Calcium metabolism Flashcards
Review calcium and phosphate homeostasis
Ingest ca and phosphate to which some released in faeces but some absorbed by GIT , where some is filtered into kidney and released in urine and remaining deposited in bone -> bone turnover -> controlled by PTH and calcitriol
Discuss the role of GIT in calcium balance
- Calcium absorption is incomplete due to two factors:
- Activated vitamin D required for intestinal calcium absorption
- Insoluble salts (ca phosphate, ca oxalate) not absorbed.
- Normal adult:
- Ingests 1000 mg of calcium per day
- Absorbs 400 to 500 mg calcium.
- Loses 300 mg of calcium into the stool via digestive secretions.
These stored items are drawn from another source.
def attMerge (f : Attempt → Attempt) (s : State) : State :=
  if s.acc.wait.isSome then onAcc (fun x => { x with wait := x.wait.map f }) s else onAtt f s

/-- A debounced rising edge of TRIG_IN (R512, R524). -/
def accTrigger (s : State) : State :=
  let c := s.acc.cfg
  let f := s.fn + 1
  let ignored (s : State) : State := onAcc (fun a => { a with trigIgnored := a.trigIgnored + 1 }) s
  if s.isLocked 0 0 then ignored s
  else match mergeable s f with
    | some a => if a.reqId = 0xFFFFFFFF then ignored s else attMerge (fun a => { a with mask := a.mask ||| afTrigZones c }) s
    | none =>
      if attRuns s then ignored s
      else if (accRefuses s s.com.mode).isSome || s.link.lost || !s.hearthUp then s
      else attPlace { Attempt.initial with mask := afTrigZones c, reqId := 0xFFFFFFFF, first := f, plan := afLf c } s

/-- DEBOUNCED_EDGE: the debounced state of input `n` becomes `v` (R635, R636, R512). A trigger that wakes the parked device acts once host commands are accepted (R649). -/
def execDebouncedEdge (n : Nat) (v : Bool) (s : State) : Host.Outcome State Fault Refusal :=
  let r := inputEdge n v s
  let c := s.acc.cfg
  if r.2 && v && afTrigEn c && afTrig c = n && afVid c ≠ 0 then
    .next (if s.parked then onAcc (fun a => { a with trigWait := a.trigWait || wakeEdge (s.anvil.vals.inCfgOf n) v }) r.1 else accTrigger r.1)
  else .next r.1

/-- LF_PLAN_START: what waits starts its plan at a frame boundary (R503, R512): this one at tick 0, else the next. A plan not usable in its mode ends it. -/
def execLfPlanStart (s : State) : Host.Outcome State Fault Refusal :=
  match s.acc.att with
  | none => .next s
  | some a =>
    let f := if s.tick = 0 then s.fn else s.fn + 1
    if a.planFn.isSome || !s.hearthUp || (a.first - f).toInt > 0 then .next s
    else if !(planUsable s.sched.img s.com.mode s.acc.cfg (if a.kind = 1 then 1 else 0) a.plan) then .next (attAbort 4 s)
    else .next (onAtt (fun a => { a with planFn := some f, step := 255 }) s)

/-- The next step of the plan in progress: its number and span. -/
def nextStep (s : State) (a : Attempt) : Option (Nat × LfStep) :=
  ((List.range 12).filter (fun k => a.step = 255 || decide (a.step < k))).findSome? (fun k => (lfStep s.sched.img s.modeNow a.plan k).map (fun x => (k, x)))

/-- The aerials a step drives: those it names that are fitted, not faulted and not held by a reaction (R501, R506, R565). -/
def drivable (s : State) (m : Nat) : Nat :=
  ((List.range 8).map (fun a => if bit m a && afI s.acc.cfg a ≠ 0 && !(bit s.acc.fault a) && !(bit s.acc.lfHeld a) then 2 ^ a else 0)).sum

/-- LF_STEP_START: the next step of the plan in progress begins at its slot (R501 to R506). -/
def execLfStepStart (s : State) : Host.Outcome State Fault Refusal :=
  match s.acc.att with
  | none => .next s
  | some a =>
    if a.planFn.isSome && a.abort ≠ 0 then .next (attAbort a.abort (advTo a.stepEnd s)) else
    match a.planFn, nextStep s a with
    | some f, some (k, x) =>
      let c := s.acc.cfg
      let start := planTb s f + BitVec.ofNat 48 x.start
      let stop := planTb s f + BitVec.ofNat 48 x.stop
      if k = 11 && a.decided.isNone then .next s
      else
        let s := lfQuiet (advTo start s)
        let s := onAtt (fun a => { a with step := k, stepEnd := stop }) s
        let drive (tele : Rec) (s : State) : State := onAcc (fun y => { y with lfOn := drivable s x.aerials, lfTele := tele }) s
        if k = 0 then .next (drive (be 2 (afWake c)) s)
        else if k = 1 then
          let nv := sub (Config.random s.free 8) 0 8
          .next (drive (telegram ([1] ++ be 4 (afVid c) ++ [BitVec.ofNat 8 a.target] ++ nv)) (useFree (onAtt (fun a => { a with nv := nv, void := 0 }) s)))
        else if k ≤ 9 then
          let v := if bit s.acc.fault (k - 2) then setBit a.void (k - 2) else a.void
          .next (drive [] (onAtt (fun a => { a with tEnd := stop, void := v }) s))
        else if k = 10 then .next (onAcc (fun y => { y with uhfEn := true }) s)
        else
          match profToken a.valid with
          | none => .next s
          | some t =>
            let d := a.decided.getD 0
            let m := (cmac t.ks (ascii "CONF" ++ t.nt ++ t.nv ++ [BitVec.ofNat 8 d])).take 8
            .next (drive (telegram ([3, BitVec.ofNat 8 t.index, BitVec.ofNat 8 d] ++ m)) s)
    | _, _ => .next s

/-- LF_AERIAL_FAULT: aerial `n`, being driven, is open or shorted (R506). -/
def execLfAerialFault (n : Nat) (short : Bool) (s : State) : Host.Outcome State Fault Refusal :=
  if bit s.acc.lfOn n && decide (n < 8) then
    let s := onAcc (fun a => { a with lfOn := clrBit a.lfOn n, fault := setBit a.fault n }) s
    let s := onAtt (fun a => if a.step = n + 2 then { a with void := setBit a.void n } else a) s
    .next (raise (if short then 0x141 else 0x140) n s)
  else .next s

/-! ### Replies (R508, R509, R513 to R516) -/

/-- E_s in units of 10 ns after TB 0, less CAL_OFFSET: T_END + REPLY_DELAY + 2,000 us for slot `k`, as a difference from `t`. -/
def slotDelta (c : Rec) (tEnd t : Tb) (k cal : Nat) : Int := 2 * sx 48 (t - tEnd).toNat - (100 * (afDelay c + 2000 * k) : Nat) - cal

/-- The slot a reply start belongs to, within 1,000 us of its expected start. -/
def slotOf (c : Rec) (tEnd t : Tb) (slots cal : Nat) : Option Nat := (List.range slots).find? (fun k => decide ((slotDelta c tEnd t k cal).natAbs ≤ 100000))

/-- A vector entry is VOID (R515). -/
def voidAt (c : Rec) (void a v : Nat) : Bool := bit void a || afI c a = 0 || v = 255

/-- The zone of a vector: the first matching template, 7 OUT. -/
def zoneOf (s : State) (void : Nat) (vec : Rec) : Nat :=
  let c := s.acc.cfg
  let fits (z : Nat) : Bool :=
    let t := template s z
    (List.range 8).all (fun a =>
      let v := rd vec a 1
      if voidAt c void a v then bit (rd t 16 1) a else decide (rd t (2 * a) 1 ≤ v) && decide (v ≤ rd t (2 * a + 1) 1))
  ((List.range 6).find? fits).getD 7

/-- The driver score (R515). -/
def driverScore (s : State) (void : Nat) (vec : Rec) : Nat :=
  let m := rd (template s 1) 17 1
  ((List.range 8).map (fun a => let v := rd vec a 1; if bit m a && !(voidAt s.acc.cfg void a v) then v else 0)).sum

/-- A parsed reply is judged (R509, R513). A slot that is unusable is a failure with cause KEY. -/
def judge (a : Attempt) (t : Tb) (k : Nat) (p : Rec) (s : State) : State :=
  let c := s.acc.cfg
  let tid := rd p 0 4
  let tok := (tokens s).find? (fun e => tkTid e = tid)
  let ident := tok.map (fun _ => (2, tid))
  if 100 < (slotDelta c a.tEnd t k (s.acc.cal.getD 0)).natAbs then accFail 0 ident (raise 0x142 0 s)
  else match tok with
    | none => accFail 0 none s
    | some e =>
      if lockedFor s tid a.first then onAtt (fun a => { a with locked := true }) s
      else if k ≠ (if a.sweep = 0 then tkIndex e % 8 else 0) then accFail 0 ident s
      else if !(keyOk s (tkSlot e) [1, 2] 4) then accFail 0 ident (onAtt (fun a => { a with keyBad := true }) s)
      else
        let kt := kyMat (s.key (tkSlot e)).rec_
        let nt := sub p 4 8
        let ks := cmac kt (a.nv ++ nt ++ ascii "SESS")
        let vec := sub p 12 8
        let s := takeUse (tkSlot e) s
        if sub p 20 8 ≠ (cmac ks (le 4 (afVid c) ++ le 4 tid ++ a.nv ++ nt ++ vec)).take 8 then accFail 0 ident s
        else
          let v : ValidToken := { index := tkIndex e, immo := tkImmo e, zone := zoneOf s a.void vec, score := driverScore s a.void vec, slot := k, sweep := a.sweep,
                                  ks := ks, nt := nt, nv := a.nv }
          onAtt (fun a => { a with valid := a.valid ++ [v] }) (accValid 2 tid s)

/-- UHF_REPLY: edges on UHF_DATA within a REPLY step: a reply that parses, with its start `t` and its 28 octets of payload, or edges of which none does
(two that overlap among them). -/
def execUhfReply (t : Tb) (p : Option Rec) (s : State) : Host.Outcome State Fault Refusal :=
  match s.acc.att with
  | none => .next s
  | some a =>
    if a.step ≠ 10 || !s.acc.uhfEn || !s.hearthUp then .next s
    else
      let c := s.acc.cfg
      let s := advTo t s
      match slotOf c a.tEnd t 8 (s.acc.cal.getD 0), p with
      | none, _ => .next s
      | some k, none => .next (if a.sweep = 0 && !(a.garbled.contains k) then onAtt (fun a => { a with garbled := a.garbled ++ [k] }) s else s)
      | some k, some p =>
        if a.kind = 2 then
          .next (onAcc (fun x => { x with calRun := x.calRun.map (fun r =>
            if r.meas.length = r.runs then { r with meas := r.meas ++ [slotDelta c a.tEnd t k 0 - r.reference.getD 0] } else r) }) s)
        else .next (judge a t k p s)

/-! ### The end of a sweep (R516, R517) -/

/-- The measurements of a calibration give CAL_OFFSET (R510, R511): none where their spread or their mean is outside what it may be. -/
def calMean (m : List Int) : Option (Nat × Nat) :=
  let hi := m.foldl max (m.headD 0)
  let lo := m.foldl min (m.headD 0)
  let sum := m.sum
  if m.isEmpty || sum < 0 then none
  else
    let mean := quo sum.toNat m.length
    if 40 < hi - lo || 10000 < mean then none else some (mean, (hi - lo).toNat)

/-- A calibration is complete. -/
def calDone (s : State) : State :=
  match s.acc.calRun with
  | none => s
  | some r =>
    let s := onAcc (fun a => { a with calRun := none, uhfCal := false }) s
    match calMean r.meas with
    | none => if r.ctx = 0 then s else completion r.ctx r.seq 0x8002 .verify 0 [] s
    | some (m, sp) =>
      if r.ctx = 0 then
        match s.acc.cal with
        | none => s
        | some o => if ((m : Int) - o).natAbs ≤ 30 then onAcc (fun a => { a with cal := some m }) s else raise 0x145 0 s
      else completion r.ctx r.seq 0x8002 .ok 0 (le 2 m ++ le 2 sp) (onAcc (fun a => { a with cal := some m }) s)

/-- The decision of an attempt (R517): made, told, and where its plan has a CONFIRM for a token kept until that is sent. DEDUCED (log 39): its CAUSE is KEY where no token was valid and
the slot of one was unusable (R513 step 4). -/
def decide_ (a : Attempt) (s : State) : State :=
  let auth := authToken a.valid
  let prof := profToken a.valid
  let dec := if a.valid.any (fun t => bit a.mask t.zone) then 1 else if !a.valid.isEmpty then 2 else if a.locked then 4 else 3
  let e := decEntry 1 dec (if dec = 2 then 1 else if a.valid.isEmpty && a.keyBad then 2 else 0) a.mask ((auth.map (·.index)).getD 255) ((prof.map (·.index)).getD 255) ((prof.map (·.zone)).getD 7)
    a.sweep a.valid.length a.reqId.toNat s.tbNow
  let s := attComplete a e (accDecision e s)
  let s := match auth with
    | none => s
    | some t => immoBegin (onImmo (fun m =>
        if m.st = 0 && !(phoneStands s) then { m with lf := some s.tbNow, index := t.index, profile := (prof.map (·.index)).getD 255, lfIndex := t.index }
        else { m with lf := some s.tbNow, lfIndex := if m.lfIndex = 255 then t.index else m.lfIndex }) s)
  if prof.isSome && (lfStep s.sched.img s.modeNow a.plan 11).isSome then onAtt (fun a => { a with decided := some dec, stepEnd := s.tbNow + msTicks 100 }) s
  else attEnd s

/-- A poll's end (R529): a refresh where the authorised token answered validly in CABIN. -/
def pollDone (a : Attempt) (s : State) : State :=
  let m := s.acc.immo
  let hit := a.valid.any (fun t => t.index = m.lfIndex && t.zone = 0)
  attEnd (if hit && m.st ≠ 0 then onImmo (fun m => { m with lf := some s.tbNow }) s else s)

/-- ACCESS_DECISION: after the last REPLY step of what runs (R517): an attempt is decided, unless a re-sweep is due first; a poll refreshes; a calibration run is
counted, the sixteenth ends it. -/
def execAccessDecision (s : State) : Host.Outcome State Fault Refusal :=
  match s.acc.att with
  | none => .next s
  | some a =>
    if a.step ≠ 10 || a.decided.isSome || !s.hearthUp then .next s
    else
      let s := lfQuiet (advTo a.stepEnd s)
      if a.abort ≠ 0 then .next (attAbort a.abort s)
      else if a.kind = 1 then .next (pollDone a s)
      else if a.kind = 2 then
        match s.acc.calRun with
        | none => .next (attEnd s)
        | some r =>
          if r.meas.length ≤ r.runs || 16 ≤ r.runs + 1 then .next (attEnd (calDone (onAcc (fun x =>
            { x with calRun := x.calRun.map (fun r => if r.meas.length ≤ r.runs then { r with meas := [] } else r) }) s)))
          else .next (onAtt (fun a => { a with planFn := none, step := 255, first := s.fn + 1 }) (onAcc (fun x => { x with calRun := x.calRun.map (fun r => { r with runs := r.runs + 1 }) }) s))
      else if (resweepIndex s a).isSome then .next s
      else .next (decide_ a s)

/-- RESWEEP_START: an addressed re-sweep starts at the first frame boundary after the REPLY step (R516). -/
def execResweepStart (s : State) : Host.Outcome State Fault Refusal :=
  match s.acc.att with
  | none => .next s
  | some a =>
    match resweepIndex s a, s.hearthUp with
    | some i, true =>
      let s := lfQuiet (advTo a.stepEnd s)
      let ahead := cdiv (sx 48 (s.tbNow - s.clk.frameTb).toNat).toNat 50000
      .next (onAtt (fun a =>
        { a with plan := afRs s.acc.cfg, planFn := some (s.fn + BitVec.ofNat 32 ahead), step := 255, target := i, tried := a.tried ++ [i], sweep := a.sweep + 1, void := 0 }) s)
    | _, _ => .next s

/-- PRESENCE_POLL: every POLL_S seconds of an LF authorisation (R529). -/
def execPresencePoll (s : State) : Host.Outcome State Fault Refusal :=
  let m := s.acc.immo
  let c := s.acc.cfg
  if m.st ≠ 0 && m.lfIndex ≠ 255 && s.hearthUp then
    let s := onImmo (fun m => { m with pollNext := m.pollNext + secTicks (afPollS c) }) (advTo m.pollNext s)
    if s.acc.att.isNone && planUsable s.sched.img s.com.mode c 1 (afPoll c) then
      .next (onAcc (fun a => { a with att := some { Attempt.initial with kind := 1, first := s.fn + 1, plan := afPoll c } }) s)
    else .next s
  else .next s

/-! ### Calibration (R510, R511) -/

/-- Nothing of Newt runs that a calibration must wait for. -/
def accIdle (s : State) : Bool := s.acc.att.isNone && s.acc.calRun.isNone && s.acc.exch.isEmpty

/-- CAL_REPEAT: the loopback measurement is taken again every CAL_PERIOD minutes. -/
def execCalRepeat (s : State) : Host.Outcome State Fault Refusal :=
  let c := s.acc.cfg
  if afCalPeriod c ≠ 0 && !(afRef c) && accIdle s && s.hearthUp then
    let s := advTo s.acc.calNext s
    .next (onAcc (fun a => { a with calNext := a.calNext + secTicks (60 * afCalPeriod c), uhfCal := true,
                                    calRun := some { ctx := 0, seq := 0, reference := none, meas := [], runs := 0 } }) s)
  else .next s

/-- LOOPBACK_MEASUREMENT: one measurement, in units of 10 ns; the 64th completes the calibration. -/
def execLoopbackMeasurement (d : Int) (s : State) : Host.Outcome State Fault Refusal :=
  match s.acc.calRun with
  | some r =>
    if r.reference.isSome then .next s
    else
      let s := onAcc (fun a => { a with calRun := some { r with meas := r.meas ++ [d] } }) s
      if 63 ≤ r.meas.length then .next (calDone s) else .next s
  | none => .next s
- Thus, net absorption is only 100 to 200 mg.
- In steady state, this quantity of calcium is excreted in the urine.
Discuss role of bone in calcium balance
- Main calcium reservoir in body (99%)
- Most of the body calcium exists in bone as hydroxyapatite.
- Bone is a calcium reservoir that is involved in maintaining a normal plasma ionized calcium concentration
- This process depends upon the activity of osteoblasts and osteoclasts, which are regulated by many hormones and proteins, including parathyroid hormone (PTH) and calcitriol
Discuss role of renal system in calcium balance
- Only ionized calcium filtered by glomerulus.
- 97 to 99 % of filtered calcium reabsorbed in the nephron.
- 70 % reabsorbed passively in the proximal tubule.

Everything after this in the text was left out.